Some drivers lost their homes in the hurricane or simply could not be reached by phone.
So the government put out a call for truckers to send a text message to a hotline or simply show up at the convention center in San Juan, which has been converted into a command center for the government. Those who heeded the request were frustrated by what they found.

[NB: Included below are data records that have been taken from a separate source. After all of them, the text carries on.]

-- ==== Sys2Proof/Laws/Ops.lean ====
section
/-! SUPPORT. What each shared operation can do, said once: the answer of every operation as an equation, and what a
next state of it must be. -/

namespace Sys2Proof.Machine

/-! ## Sequencing -/

@[simp] theorem andThen_next (s : State) (k : State → Res) : andThen (.next s) k = k s := rfl
@[simp] theorem andThen_fault (f : Fault) (k : State → Res) : andThen (.fault f) k = .fault f := rfl
@[simp] theorem andThen_refused (q : Refusal) (k : State → Res) :
    andThen (.refused q) k = .refused q := rfl

/-- A sequence answers a next state only through a next state of its first part. -/
theorem andThen_eq_next {r : Res} {k : State → Res} {t : State} (h : andThen r k = .next t) :
    ∃ s, r = .next s ∧ k s = .next t := by
  cases r with
  | next s => exact ⟨s, rfl, h⟩
  | fault f => exact absurd h (by simp)
  | refused q => exact absurd h (by simp)

/-! ## Buffer access -/

/-- A read inside a buffer hands on the byte (R70). -/
theorem load_inside {b : Buf} {i : Nat} (h : i < b.size) (s : State) (k : Byte → Res) :
    load b i s k = k (s.byteAt b i) := by simp [load, h]

/-- A read answers a next state only inside the buffer. -/
theorem load_eq_next {b : Buf} {i : Nat} {s t : State} {k : Byte → Res}
    (h : load b i s k = .next t) : i < b.size ∧ k (s.byteAt b i) = .next t := by
  unfold load at h
  split at h
  · exact ⟨by assumption, h⟩
  · exact absurd h (by simp)

/-- A write inside a buffer changes that byte (R70). -/
theorem store_inside {b : Buf} {i : Nat} (h : i < b.size) (v : Byte) (s : State) :
    store b i v s = .next (s.withByte b i v) := by simp [store, h]

/-- A write answers a next state only inside the buffer. -/
theorem store_eq_next {b : Buf} {i : Nat} {v : Byte} {s t : State} (h : store b i v s = .next t) :
    i < b.size ∧ t = s.withByte b i v := by
  unfold store at h
  split at h
  · exact ⟨by assumption, (Host.Outcome.next.inj h).symm⟩
  · exact absurd h (by simp)

/-! ## The end of a command -/

theorem respond_eq (d : Data) (s : State) :
    respond d s = .next { s with resp := some (okWord d) } := rfl

theorem reject_eq (c : Cause) (s : State) :
    reject c s = .next { s with cmdErr := true, resp := some (rejWord c) } := rfl

/-- An accepted command's response word has `REJ = 0` (R101). -/
@[simp] theorem respRej_okWord (d : Data) : respRej (okWord d) = false := by
  simp [respRej, okWord]

/-- An accepted command's response word carries its `DATA` (R101). -/
@[simp] theorem respData_okWord (d : Data) : respData (okWord d) = d := by
  unfold respData okWord
  apply BitVec.eq_of_getLsbD_eq
  intro i hi
  simp [hi]
  omega

/-- A rejected command's response word has `REJ = 1` (R101). -/
@[simp] theorem respRej_rejWord (c : Cause) : respRej (rejWord c) = true := by
  cases c <;> decide

/-- A rejected command's response word carries its cause (R101, R271). -/
@[simp] theorem respCause_rejWord (c : Cause) : respCause (rejWord c) = c.code := by
  cases c <;> decide

/-- The response word of a command that returns nothing (R101). -/
theorem okWord_zero : okWord 0 = 0#32 := by decide

/-- The response word of a read is the value zero-extended (R101). -/
theorem okWord_setWidth {w : Nat} (x : BitVec w) (h : w ≤ 27) : okWord (x.setWidth 27) = x.setWidth 32 := by
  unfold okWord
  apply BitVec.eq_of_getLsbD_eq
  intro i hi
  simp only [BitVec.getLsbD_setWidth]
  by_cases h2 : i < 27
  · simp [h2]
  · have : x.getLsbD i = false := BitVec.getLsbD_of_ge _ _ (by omega)
    simp [this]

/-! ## Operand bounds (R73) -/

theorem slotInRange_iff (a : Half) (s : State) :
    slotInRange a s = true ↔ 1 ≤ a.toNat ∧ a.toNat ≤ s.slotCount.toNat := by simp [slotInRange]

theorem rxIndexInRange_iff (a : Half) : rxIndexInRange a = true ↔ a.toNat ≤ 512 := by
  unfold rxIndexInRange Config.slotsMax; exact decide_eq_true_iff

theorem pktOffsetInRange_iff (a : Half) : pktOffsetInRange a = true ↔ a.toNat < 256 := by
  unfold pktOffsetInRange Config.pktBufLen; exact decide_eq_true_iff

theorem uidIndexInRange_iff (a : Half) : uidIndexInRange a = true ↔ a.toNat ≤ 5 := by
  unfold uidIndexInRange; exact decide_eq_true_iff

theorem txBusy_iff (s : State) : s.txBusy = true ↔ s.txq ≠ [] := by simp [State.txBusy]

/-! ## The direction level (R169) -/

/-- `SetDir` writes the level and appends its symbols, nothing else (R169). -/
theorem setDir_eq_dirSyms (l : Bool) (s : State) :
    setDir l s = { s with dir := l, trace := s.trace ++ dirSyms l s } := by
  have h : (setDir l s).trace = s.trace ++ dirSyms l s := by
    rw [setDir_trace]; unfold dirSyms; split <;> simp
  apply State.ext <;> simp [h]

/-! ## Events -/

theorem deliver_enabled {e : Bool} (h : e = true) (arm : State → Res) (s : State) :
    deliver e arm s = arm s := by simp [deliver, h]

/-- An event that is not enabled changes nothing (R183). -/
theorem deliver_disabled {e : Bool} (h : e = false) (arm : State → Res) (s : State) :
    deliver e arm s = .next s := by simp [deliver, h]

/-- `TX_DONE` taken: `TXC <- 0`, then the arm (R183). -/
theorem exec_txDone_enabled {s : State} (hr : s.run = true) (he : s.ieTxDone = true) (hc : s.txc = true) :
    exec .txDone s = txDoneArm { s with txc := false } := by
  have : s.txDoneEnabled = true := by simp [State.txDoneEnabled, hr, he, hc]
  simp only [exec, execTxDone, deliver_enabled this]

/-- `TX_READY` taken (R183). -/
theorem exec_txReady_enabled {s : State} (hr : s.run = true) (he : s.ieTxRdy = true)
    (hq : s.txq.length < 2) : exec .txReady s = txReadyArm s := by
  have : s.txReadyEnabled = true := by simp [State.txReadyEnabled, hr, he, hq]
  simp only [exec, execTxReady, deliver_enabled this]

/-- `RX_BREAK` taken: the trace, then the dispatch (R183, R200). -/
theorem exec_rxBreak_enabled {s : State} (hr : s.run = true) (he : s.ieRx = true) :
    exec .rxBreak s = rxDispatch rxBreakWait rxBreakFrame (emit .rxBrk s) := by
  have : s.rxEnabled = true := by simp [State.rxEnabled, hr, he]
  simp only [exec, execRxBreak, deliver_enabled this]

/-- `RX_BYTE` taken: the trace, then the dispatch (R183, R200). -/
theorem exec_rxByte_enabled {s : State} (b : Byte) (hr : s.run = true) (he : s.ieRx = true) :
    exec (.rxByte b) s = rxDispatch (rxByteWait b) (rxByteFrame b) (emit (.rx b) s) := by
  have : s.rxEnabled = true := by simp [State.rxEnabled, hr, he]
  simp only [exec, execRxByte, deliver_enabled this]

/-- `TICK` taken (R183). -/
theorem exec_tick_enabled {s : State} (hr : s.run = true) : exec .tick s = tickArm s := by
  have : s.tickEnabled = true := hr
  simp only [exec, execTick, deliver_enabled this]

theorem rxDispatch_wait {wait frame : State → Res} {s : State} (h : s.txState = .txWaitResp) :
    rxDispatch wait frame s = wait s := if_pos h

theorem rxDispatch_frame {wait frame : State → Res} {s : State} (h : s.txState ≠ .txWaitResp)
    (hm : s.taskMode = .contRecv) : rxDispatch wait frame s = frame s := by
  rw [rxDispatch, if_neg h, if_pos hm]

theorem rxDispatch_other {wait frame : State → Res} {s : State} (h : s.txState ≠ .txWaitResp)
    (hm : s.taskMode ≠ .contRecv) : rxDispatch wait frame s = .next s := by
  rw [rxDispatch, if_neg h, if_neg hm]

theorem txDoneArm_idle {s : State} (h : s.txState = .txIdle) : txDoneArm s = txDoneIdle s := by
  unfold txDoneArm; rw [h]

theorem txDoneArm_break {s : State} (h : s.txState = .txBreak) : txDoneArm s = txDoneBreak s := by
  unfold txDoneArm; rw [h]

theorem txDoneArm_pktBreak {s : State} (h : s.txState = .txPktBreak) :
    txDoneArm s = txDonePktBreak s := by
  unfold txDoneArm; rw [h]

theorem txDoneArm_pktLast {s : State} (h : s.txState = .txPktLast) : txDoneArm s = txDonePktLast s := by
  unfold txDoneArm; rw [h]

theorem txReadyArm_pktData {s : State} (h : s.txState = .txPktData) :
    txReadyArm s = txReadyPktData s := by
  unfold txReadyArm; rw [h]

/-- `TX_READY` in `TX_START` and in `TX_DATA` is the same code (R186, R187). -/
theorem txReadyArm_slot {s : State} (h : s.txState = .txStart ∨ s.txState = .txData) :
    txReadyArm s = nextSlot { s with txState := .txData } := by
  rcases h with h | h
  · unfold txReadyArm; rw [h]; rfl
  · have e : { s with txState := .txData } = s := by rw [← h]
    rw [e]; unfold txReadyArm; rw [h]; rfl

/-! ## Handing over a byte and the frame boundary -/

/-- With room in `TXQ` the byte joins it at the current baud (R181). -/
theorem uartPut_room {s : State} (h : s.txq.length < Config.txqDepth) (b : Byte) :
    uartPut b s = .next { s with txq := s.txq ++ [⟨b, s.baudSel⟩], txc := false } := by
  rw [uartPut, if_pos h]

/-- A byte is handed over only with room in `TXQ` (R181). -/
theorem uartPut_eq_next {b : Byte} {s t : State} (h : uartPut b s = .next t) :
    s.txq.length < Config.txqDepth ∧
      t = { s with txq := s.txq ++ [⟨b, s.baudSel⟩], txc := false } := by
  unfold uartPut at h
  split at h
  · exact ⟨by assumption, (Host.Outcome.next.inj h).symm⟩
  · exact absurd h (by simp)

/-- The frame boundary in continuous send: the break of the next frame (R180, first arm). -/
theorem frameBoundary_contSend {s : State} (hm : s.taskMode = .contSend)
    (hq : s.txq.length < Config.txqDepth) :
    frameBoundary s = .next { s with
      ieTxRdy := false, dir := true, trace := (setDir true s).trace, baudSel := .brk,
      txq := s.txq ++ [⟨0x00#8, .brk⟩], txc := false, txState := .txBreak, ieTxDone := true } := by
  unfold frameBoundary putBreak
  rw [hm]
  dsimp only
  rw [uartPut_room (by simpa using hq), andThen_next]
  refine congrArg _ ?_
  apply State.ext <;> simp [setDir_trace]

/-- The frame boundary in a transaction: the break that precedes the packet (R180, second arm). -/
theorem frameBoundary_active {s : State} (hm : s.txnActive = true)
    (hq : s.txq.length < Config.txqDepth) :
    frameBoundary s = .next { s with
      ieTxRdy := false, frameSent := false, dir := true, trace := (setDir true s).trace,
      baudSel := .brk, txq := s.txq ++ [⟨0x00#8, .brk⟩], txc := false, txState := .txPktBreak,
      ieTxDone := true } := by
  have hm' : s.taskMode = .sendTxn ∨ s.taskMode = .sendTxnResume := by
    unfold State.txnActive at hm
    split at hm <;> simp_all
  unfold frameBoundary putBreak
  rcases hm' with h | h
  all_goals
    rw [h]
    dsimp only
    rw [uartPut_room (by simpa using hq), andThen_next]
    refine congrArg _ ?_
    apply State.ext <;> simp [setDir_trace]

/-! ## The four checks of a response (R224) -/

theorem lengthOk_iff (s : State) :
    lengthOk s = true ↔
      24 ≤ (s.byteAt .rxPkt 2).toNat ∧ s.rxIdx.toNat = (s.byteAt .rxPkt 2).toNat + 1
        ∧ (s.byteAt .rxPkt 23).toNat + 24 = (s.byteAt .rxPkt 2).toNat := by
  unfold lengthOk
  rw [Bool.and_eq_true, Bool.and_eq_true, decide_eq_true_iff, decide_eq_true_iff, decide_eq_true_iff,
    and_assoc]
  exact Iff.rfl

theorem checksumOk_iff (s : State) :
    checksumOk s = true ↔
      checksum (s.bytesAt .rxPkt 0 (s.byteAt .rxPkt 2).toNat)
        = s.memRead .rxPkt (s.byteAt .rxPkt 2).toNat 1 := by
  unfold checksumOk; exact decide_eq_true_iff

theorem counterOk_iff (s : State) :
    counterOk s = true ↔ s.byteAt .rxPkt 15 = s.byteAt .txPkt 15 := by
  unfold counterOk; exact decide_eq_true_iff

theorem destOk_iff (s : State) :
    destOk s = true ↔ s.memRead .rxPkt 3 6 = s.memRead .txPkt 9 6 := by
  unfold destOk; exact decide_eq_true_iff

/-! ## Resolve -/

/-- `Resolve` with frames to resume: the outcome, the line taken back, the next frame's break (R225). -/
theorem resolve_resume {s : State} (v : Verdict) (hi : s.rxIdx.toNat < 512)
    (hm : s.taskMode = .sendTxnResume) (hq : s.txq.length < Config.txqDepth) :
    resolve v s = .next { recordOutcome v (BitVec.ofNat 9 s.rxIdx.toNat) s with
      taskMode := .contSend, dir := true,
      trace := (setDir true (recordOutcome v (BitVec.ofNat 9 s.rxIdx.toNat) s)).trace,
      ieTxRdy := false, baudSel := .brk, txq := s.txq ++ [⟨0x00#8, .brk⟩], txc := false,
      txState := .txBreak, ieTxDone := true } := by
  rw [resolve, if_pos hi, handBack, if_pos (by simpa using hm),
    frameBoundary_contSend rfl (by simpa using hq)]
  refine congrArg _ ?_
  apply State.ext <;> simp [setDir_trace]

/-- `Resolve` without: the outcome, the line taken back, quiescence (R225). -/
theorem resolve_quiet {s : State} (v : Verdict) (hi : s.rxIdx.toNat < 512)
    (hm : s.taskMode ≠ .sendTxnResume) :
    resolve v s = .next { recordOutcome v (BitVec.ofNat 9 s.rxIdx.toNat) s with
      taskMode := .contSend, dir := true,
      trace := (setDir true (recordOutcome v (BitVec.ofNat 9 s.rxIdx.toNat) s)).trace,
      ieTxRdy := false, txState := .txIdle, ieTxDone := false } := by
  rw [resolve, if_pos hi, handBack, if_neg (by simpa using hm)]
  refine congrArg _ ?_
  apply State.ext <;> simp

/-! ## Steps -/

/-- A step on a scheduled input (R7, R171). -/
theorem step_cons {s : State} {x : Input} {rest : List Input} (h : s.schedule = x :: rest) :
    step s = runInput x { s with schedule := rest } := by
  simp [step, fetch, h]

/-- With nothing scheduled a step changes nothing (log 2). -/
theorem step_nil {s : State} (h : s.schedule = []) : step s = .next s := by
  simp [step, fetch, h]

/-- An input that decodes runs its instruction (R171). -/
theorem runInput_ok {x : Input} {i : Instr} (h : decode x = .ok i) (s : State) :
    runInput x s = exec i s := by simp [runInput, h]

/-- The bounds of the OPEN floor on the slot count (R6). -/
theorem slotsMin_bounds : 1 ≤ Config.slotsMin ∧ Config.slotsMin ≤ 512 := by
  unfold Config.slotsMin
  have := Config.slotsMinLessOne.isLt
  omega

/-- The bounds of the OPEN timeouts (R6). -/
theorem waitTicks_bounds (k : RespKind) : 1 ≤ waitTicks k ∧ waitTicks k ≤ 65535 := by
  cases k with
  | addressed =>
    have := Config.txnTimeoutLessOne.isLt
    simp only [waitTicks, Config.txnTimeout]; omega
  | discovery =>
    have := Config.discTimeoutLessOne.isLt
    simp only [waitTicks, Config.discTimeout]; omega

/-- The bounds of the OPEN length of a discovery reply (R6). -/
theorem discRespMax_bounds : 1 ≤ Config.discRespMax ∧ Config.discRespMax ≤ Config.pktBufLen := by
  unfold Config.discRespMax
  have := Config.discRespMaxLessOne.isLt
  simp only [Config.pktBufLen, Config.cksumLen] at this ⊢
  omega

/-- The count `SETCOUNT` takes lies in its range (R143). -/
theorem clampCount_bounds (n : Nat) :
    Config.slotsMin ≤ clampCount n ∧ clampCount n ≤ Config.slotsMax := by
  have := slotsMin_bounds
  unfold clampCount clampCountFrom
  simp only [Config.slotsMax]
  split <;> split <;> omega

end Sys2Proof.Machine
end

“They’re not letting us move at all,” said Danny Custodio, 37, who stood in the atrium of the convention center with his cousin Thursday afternoon. “We’re in a crisis. Just open up the port so I can get what I need to get and take it where I need to take it.”
Officials said some containers were sitting in the port because businesses, many still shuttered, were not in a position to receive supplies. Warehouses were damaged. And apart from generators, no power source was available to keep perishable goods cold.
About 600 containers did leave the port Wednesday, up from 450 a day earlier, said Omar Marrero, executive director of the Puerto Rico Ports Authority. He said he expected that as many as 1,200 could leave Thursday.
Throughout Puerto Rico, residents say they have yet to see their mayors distribute aid. In Ponce, people who waited overnight to buy an allotted two small bags of ice had to repeat the act each night because, without electricity, the previous day’s purchases had melted.
Hector Marquez, 66, said he goes to the ice line every day at 3 a.m. to be ready for its 7 a.m. opening. “Have you seen a single tarp over anyone’s house? People lost their roofs. Where are the tarps?” Marquez said. “They haven’t brought anything here.”
He rattled off a list of what he could not find: bottles of water, gas canisters to light stoves, food.
“Whatever little bit you had is running out,” he said. “The trucks with food do not come. No trucks come with anything. You go to the supermarket, and it’s almost empty.”
Perez, in Ponce, said people were in “inhumane conditions, almost without food, without drinking water.”
She said that “when I went up in the police car, they said that in a week, this is the first agency that will come up here to see what the status is.”
Some humanitarian aid still cannot even get to Puerto Rico.
Freddy Rolon, 43, arrived Wednesday with fellow firefighters from Texas, but the donated water and other supplies that aid organizations had gathered were still in Florida, he said.
“We have hundreds of containers that are full, ready to get to the island,” Rolon said. “All that is ready to deploy.”
Administration officials conceded that the response appeared to be sluggish and inadequate, but they defended its efforts and blamed news media accounts for exaggerating the situation.
“I understand the coverage, in some cases, is giving the appearance that we’re not moving fast enough,” Thomas P. Bossert, Trump’s homeland security adviser, told reporters outside the White House. He said there was “an understandable degree of devastation” and a sense that “there’s nothing that can happen fast enough.”
“But what I will tell you is that we are mobilizing and marshaling the resources of the United States of America in a way that is absolutely professional, fast and adequate to meet the needs,” Bossert added.
Later, at the daily White House briefing, Bossert deflected the criticism coming from elected officials and others by promising that they would be “blown away” when they saw “the full totality” of the government’s response.
“This is textbook,” he insisted, “and it’s been done well.”